# Problem requirements
For the entries below, repeat exactly each line starting with the one that contains "entire d a (.ctx" and going on through the one that contains "entire d a (.setWork)", and no others.

# Available records
/-! ## Entries -/

/-- The entries that `entire` takes through a loop of its own. -/
def Micro.looped : Micro → Bool
  | .copyIn _ _ _ _ | .copyOut _ _ _ _ | .poll _ | .pollWait _ | .windows _ _ => true
  | _ => false

/-- An entry of one micro-step. -/
theorem entire_of_unit {a : Agent} {m : Micro} {s s' : State} (d : Nat) (h : unit a 0 m s = .to [] s')
    (hm : m.looped = false) : entire d a m s = .go s' := by
  cases d with
  | zero => simp [entire, h]
  | succ d =>
    cases m <;> first
      | (simp [Micro.looped] at hm; done)
      | simp [entire, h]

@[simp] theorem entire_read (d : Nat) (a : Agent) (r : Region) (off : Nat) (sl : Slot) (s : State) :
    entire d a (.read r off sl) s = .go (readStep a r off sl s) := by cases d <;> rfl
@[simp] theorem entire_write (d : Nat) (a : Agent) (r : Region) (off : Nat) (v : Word) (s : State) :
    entire d a (.write r off v) s = .go (s.write32 a r off v) := by cases d <;> rfl
@[simp] theorem entire_merge (d : Nat) (a : Agent) (r : Region) (off : Nat) (m v : Word) (s : State) :
    entire d a (.merge r off m v) s = .go (mergeStep a r off m v s) := by cases d <;> rfl
@[simp] theorem entire_tail (d : Nat) (a : Agent) (r : Region) (off h n : Nat) (s : State) :
    entire d a (.tail r off h n) s = .go (tailStep a r off h n s) := by cases d <;> rfl
@[simp] theorem entire_delay (d : Nat) (a : Agent) (ms : Nat) (s : State) :
    entire d a (.delay ms) s = .go (s.delay a ms) := by cases d <;> rfl
@[simp] theorem entire_release (d : Nat) (a : Agent)  (s : State) :
    entire d a (.release) s = .go ({ s with lock := none }) := by cases d <;> rfl
@[simp] theorem entire_emit (d : Nat) (a : Agent) (e : Event) (s : State) :
    entire d a (.emit e) s = .go (s.emit e) := by cases d <;> rfl
@[simp] theorem entire_ctx (d : Nat) (a : Agent) (m : CtxMove) (s : State) :
    entire d a (.ctx m) s = .go (ctxStep s m) := by cases d <;> rfl
@[simp] theorem entire_pwr (d : Nat) (a : Agent) (m : PwrMove) (s : State) :
    entire d a (.pwr m) s = .go (pwrStep s m) := by cases d <;> rfl
@[simp] theorem entire_ok (d : Nat) (a : Agent)  (s : State) :
    entire d a (.ok) s = .go (s.result a .ok 0) := by cases d <;> rfl
@[simp] theorem entire_result0 (d : Nat) (a : Agent)  (s : State) :
    entire d a (.result0) s = .go (result0Step a s) := by cases d <;> rfl
@[simp] theorem entire_result01 (d : Nat) (a : Agent)  (s : State) :
    entire d a (.result01) s = .go (result01Step a s) := by cases d <;> rfl
@[simp] theorem entire_judge (d : Nat) (a : Agent) (x : Word) (s : State) :
    entire d a (.judge x) s = .go (judgeStep a x s) := by cases d <;> rfl
@[simp] theorem entire_replyResult (d : Nat) (a : Agent)  (s : State) :
    entire d a (.replyResult) s = .go (replyResultStep a s) := by cases d <;> rfl
@[simp] theorem entire_setWork (d : Nat) (a : Agent)  (s : State) :
    entire d a (.setWork) s = .go (s.setLoc a { s.loc a with work := true }) := by cases d <;> rfl
@[simp] theorem entire_wakeOrNone (d : Nat) (a : Agent)  (s : State) :
    entire d a (.wakeOrNone) s = .go (wakeStep a s) := by cases d <;> rfl
@[simp] theorem entire_clearPending (d : Nat) (a : Agent)  (s : State) :
    entire d a (.clearPending) s = .go ({ s with deferPending := false }) := by cases d <;> rfl
@[simp] theorem entire_emitReply (d : Nat) (a : Agent)  (s : State) :
    entire d a (.emitReply) s = .go (emitReplyStep a s) := by cases d <;> rfl
@[simp] theorem entire_emitMsg (d : Nat) (a : Agent)  (s : State) :
    entire d a (.emitMsg) s = .go (s.emit (.msg (s.loc a).cmdi)) := by cases d <;> rfl
@[simp] theorem entire_ret (d : Nat) (a : Agent) (o n : Word) (s : State) :
    entire d a (.ret o n) s = .go (s.unnest a o n) := by cases d <;> rfl
@[simp] theorem entire_armEnd (d : Nat) (a : Agent) (k : Nat) (s : State) :
    entire d a (.armEnd k) s = .go s := by cases d <;> rfl
@[simp] theorem entire_handled (d : Nat) (a : Agent)  (s : State) :
    entire d a (.handled) s = .go (s.irqReturn irqHandled) := by cases d <;> rfl
@[simp] theorem entire_fwrOutbox (d : Nat) (a : Agent)  (s : State) :
    entire d a (.fwrOutbox) s = .go (ctxStep s (.outbox (declaredBox s.cfg (s.loc a).buf s.cfg.fwr.hbOffAt s.cfg.fwr.hbSizeAt))) := by cases d <;> rfl
@[simp] theorem entire_fwrInbox (d : Nat) (a : Agent)  (s : State) :
    entire d a (.fwrInbox) s = .go (ctxStep s (.inbox (declaredBox s.cfg (s.loc a).buf s.cfg.fwr.dbOffAt s.cfg.fwr.dbSizeAt))) := by cases d <;> rfl
@[simp] theorem entire_fwrVersion (d : Nat) (a : Agent)  (s : State) :
    entire d a (.fwrVersion) s = .go (s.emit (.version (Memory.readBytes (s.loc a).buf s.cfg.fwr.verAt s.cfg.fwr.verLen))) := by cases d <;> rfl
@[simp] theorem entire_capBegin (d : Nat) (a : Agent) (x : Option (Word × Word × Word)) (s : State) :
    entire d a (.capBegin x) s = .go (capBeginStep a x s) := by cases d <;> rfl
@[simp] theorem entire_capEmit (d : Nat) (a : Agent)  (s : State) :
    entire d a (.capEmit) s = .go (capEmitStep a s) := by cases d <;> rfl
@[simp] theorem entire_idle (d : Nat) (a : Agent)  (s : State) :
    entire d a (.idle) s = .go (s.finish a) := by cases d <;> rfl

/-- `Acquire` of a free lock (R17). -/
theorem entire_acquire (d : Nat) (a : Agent) {s : State} (h : s.lock = none) :
    entire d a .acquire s = .go { s with lock := some a } := by
  cases d <;> simp [entire, unit, acquireStep, h]

/-- `Acquire` of a lock that has an owner waits (R17, R82). -/
theorem entire_acquire_wait (d : Nat) (a b : Agent) {s : State} (h : s.lock = some b) :
    entire d a .acquire s = .blocked [.acquire] s := by
  cases d <;> simp [entire, unit, acquireStep, h]

/-- `raise` (R17). -/
@[simp] theorem entire_raise (d : Nat) (a : Agent) (k : Kind) (v : Word) (s : State) :
    entire d a (.raise k v) s = .raised (s.raise a k v) := by cases d <;> rfl

/-- A conditional whose test fails. -/
theorem entire_given_false (d : Nat) (a : Agent) {c : Cond} {s : State} (h : c.holds s.cfg (s.loc a) = false) :
    entire d a (.given c) s = .go s := by cases d <;> simp [entire, unit, h]

/-- A conditional whose test holds. -/
theorem entire_given_true (d : Nat) (a : Agent) {c : Cond} {s : State} (h : c.holds s.cfg (s.loc a) = true) :
    entire (d + 1) a (.given c) s = runList (entire d a) (guarded s.cfg c) s := by simp [entire, unit, h]

@[simp] theorem entire_copyIn (d : Nat) (a : Agent) (r : Region) (off h : Nat) (p : List Span) (s : State) :
    entire (d + 1) a (.copyIn r off h p) s = .go (spansLoop (groupUnit a r off h) p s) := rfl

@[simp] theorem entire_copyOut (d : Nat) (a : Agent) (r : Region) (off : Nat) (dst : Dest) (p : List Span) (s : State) :
    entire (d + 1) a (.copyOut r off dst p) s = .go (spansLoop (byteUnit a r off dst) p s) := rfl

@[simp] theorem entire_poll (d : Nat) (a : Agent) (n : Nat) (s : State) :
    entire (d + 1) a (.poll n) s = pollAll a n s := rfl

/-- The delay of the poll loop and the rest of the loop. -/
@[simp] theorem entire_pollWait (d : Nat) (a : Agent) (n : Nat) (s : State) :
    entire (d + 1) a (.pollWait n) s = pollAll a n (s.delay a tPoll) := rfl

@[simp] theorem entire_windows (d : Nat) (a : Agent) (k n : Nat) (s : State) :
    entire (d + 1) a (.windows k n) s = windowsAll (entire d a) k n s := rfl

/-- The two reads of `READ64`, low half first. -/
@[simp] theorem entire_read64 (d : Nat) (a : Agent) (r : Region) (off : Nat) (s : State) :
    entire (d + 1) a (.read64 r off) s = .go (readStep a r (off + 4) .hi (readStep a r off .lo s)) := by
  simp [entire, unit, read64Step, runList_cons]

/-- The two writes of `WRITE64`, low half first. -/
@[simp] theorem entire_write64 (d : Nat) (a : Agent) (r : Region) (off : Nat) (lo hi : Word) (s : State) :
    entire (d + 1) a (.write64 r off lo hi) s = .go ((s.write32 a r off lo).write32 a r (off + 4) hi) := by
  simp [entire, unit, write64Step, runList_cons]

/-- A bulk read. -/
theorem runList_bulkRead (d : Nat) (a : Agent) (r : Region) (off : Nat) (dst : Dest) (n : Nat) (ms : List Micro)
    (s : State) : runList (entire (d + 1) a) (bulkRead r off dst n ++ ms) s =
      runList (entire (d + 1) a) ms (s.bulkOut a r off dst n) := by
  by_cases h : n = 0 <;> simp [bulkRead, runList_cons, spansLoop, State.bulkOut, unitsLoop, h]

/-- A bulk write. -/
theorem runList_bulkWrite (d : Nat) (a : Agent) (r : Region) (off h n : Nat) (ms : List Micro) (s : State) :
    runList (entire (d + 1) a) (bulkWrite r off h n ++ ms) s =
      runList (entire (d + 1) a) ms (s.bulkIn a r off h n) := by
  by_cases h1 : n / 4 = 0 <;> by_cases h2 : n % 4 = 0 <;>
    simp only [bulkWrite, h1, h2, if_true, if_false, List.nil_append, List.cons_append, runList_cons,
      entire_copyIn, entire_tail, spansLoop, State.bulkIn, unitsLoop, tailStep, List.foldl_cons, List.foldl_nil]

/-- An entry that goes on to further entries. -/
theorem entire_orRefuse_none (d : Nat) (a : Agent) {m : Micro} {b : Option Breach} {ms : List Micro} {s s' : State}
    (hu : unit a 0 m s = orRefuse b (.to ms s')) (hb : b = none)
    (hm : m.looped = false) :
    entire (d + 1) a m s = runList (entire d a) ms s' := by
  have hu' : unit a 0 m s = .to ms s' := by rw [hu, hb]; rfl
  cases m <;> first
    | (simp [Micro.looped] at hm; done)
    | simp [entire, hu']

/-- M1 and M2 (R163), and all of `MBOXWR` (R161). -/
theorem entire_boxWrite (d : Nat) (a : Agent) {b h n : Word} {s : State}
    (hb : boxWriteBreach s.cfg s.ctx.outbox b.toNat n.toNat = none) :
    entire (d + 2) a (.boxWrite b h n) s =
      .go (s.bulkIn a .dsp (s.ctx.outbox.off + b.toNat) h.toNat n.toNat) := by
  rw [entire_orRefuse_none (d + 1) a rfl hb rfl]
  simpa using runList_bulkWrite d a .dsp (s.ctx.outbox.off + b.toNat) h.toNat n.toNat [] s

/-- `MBOXRD` (R162). -/
theorem entire_boxRead (d : Nat) (a : Agent) {b h n : Word} {s : State}
    (hb : boxReadBreach s.cfg s.ctx.inbox b.toNat n.toNat = none) :
    entire (d + 2) a (.boxRead b h n) s =
      .go (s.bulkOut a .dsp (s.ctx.inbox.off + b.toNat) (.host h.toNat) n.toNat) := by
  rw [entire_orRefuse_none (d + 1) a rfl hb rfl]
  simpa using runList_bulkRead d a .dsp (s.ctx.inbox.off + b.toNat) (.host h.toNat) n.toNat [] s

/-- P1 and P2 (R164). -/
theorem entire_header (d : Nat) (a : Agent) {s : State}
    (hb : boxReadBreach s.cfg s.ctx.outbox 0 s.cfg.rhSize = none) :
    entire (d + 2) a .header s =
      .go ((s.setLoc a { s.loc a with box := s.ctx.outbox }).bulkOut a .dsp s.ctx.outbox.off (.buf 0) s.cfg.rhSize) := by
  rw [entire_orRefuse_none (d + 1) a rfl hb rfl]
  simpa using runList_bulkRead d a .dsp s.ctx.outbox.off (.buf 0) s.cfg.rhSize [] (s.setLoc a { s.loc a with box := s.ctx.outbox })

/-- P5 (R164). -/
theorem entire_readBack (d : Nat) (a : Agent) {h : Word} {s : State}
    (hb : readBackBreach s.cfg (s.loc a).box h.toNat (s.loc a).size = none) :
    entire (d + 2) a (.readBack h) s =
      .go (s.bulkOut a .dsp (s.loc a).box.off (.host h.toNat) (s.loc a).size) := by
  rw [entire_orRefuse_none (d + 1) a rfl hb rfl]
  simpa using runList_bulkRead d a .dsp (s.loc a).box.off (.host h.toNat) (s.loc a).size [] s

theorem entire_fetch (d : Nat) (a : Agent) {m : Micro} {off at' n : Nat} {s : State}
    (hu : unit a 0 m s = fetchStep s.cfg off at' n s) (hb : regionFits s.cfg .dsp off n = true)
    (hm : m.looped = false) :
    entire (d + 2) a m s = .go (s.bulkOut a .dsp off (.buf at') n) := by
  rw [entire_orRefuse_none (d + 1) a (hu.trans rfl) (by simp [hb]) hm]
  simpa using runList_bulkRead d a .dsp off (.buf at') n [] s

/-- W3a (R189). -/
theorem entire_hdrRead (d : Nat) (a : Agent) {s : State} (hb : regionFits s.cfg .dsp s.ctx.outbox.off s.cfg.rhSize = true) :
    entire (d + 2) a .hdrRead s = .go (s.bulkOut a .dsp s.ctx.outbox.off (.buf 0) s.cfg.rhSize) :=
  entire_fetch d a rfl hb rfl

/-- F2 (R212). -/
theorem entire_fwrRead (d : Nat) (a : Agent) {s : State} (hb : regionFits s.cfg .dsp (s.loc a).fbase s.cfg.fwr.size = true) :
    entire (d + 2) a .fwrRead s =
      .go (s.bulkOut a .dsp (s.loc a).fbase (.buf 0) s.cfg.fwr.size) :=
  entire_fetch d a rfl hb rfl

# Solution to this task
    entire d a (.ctx m) s = .go (ctxStep s m) := by cases d <;> rfl
@[simp] theorem entire_pwr (d : Nat) (a : Agent) (m : PwrMove) (s : State) :
    entire d a (.pwr m) s = .go (pwrStep s m) := by cases d <;> rfl
@[simp] theorem entire_ok (d : Nat) (a : Agent)  (s : State) :
    entire d a (.ok) s = .go (s.result a .ok 0) := by cases d <;> rfl
@[simp] theorem entire_result0 (d : Nat) (a : Agent)  (s : State) :
    entire d a (.result0) s = .go (result0Step a s) := by cases d <;> rfl
@[simp] theorem entire_result01 (d : Nat) (a : Agent)  (s : State) :
    entire d a (.result01) s = .go (result01Step a s) := by cases d <;> rfl
@[simp] theorem entire_judge (d : Nat) (a : Agent) (x : Word) (s : State) :
    entire d a (.judge x) s = .go (judgeStep a x s) := by cases d <;> rfl
@[simp] theorem entire_replyResult (d : Nat) (a : Agent)  (s : State) :
    entire d a (.replyResult) s = .go (replyResultStep a s) := by cases d <;> rfl
@[simp] theorem entire_setWork (d : Nat) (a : Agent)  (s : State) :
    entire d a (.setWork) s = .go (s.setLoc a { s.loc a with work := true }) := by cases d <;> rfl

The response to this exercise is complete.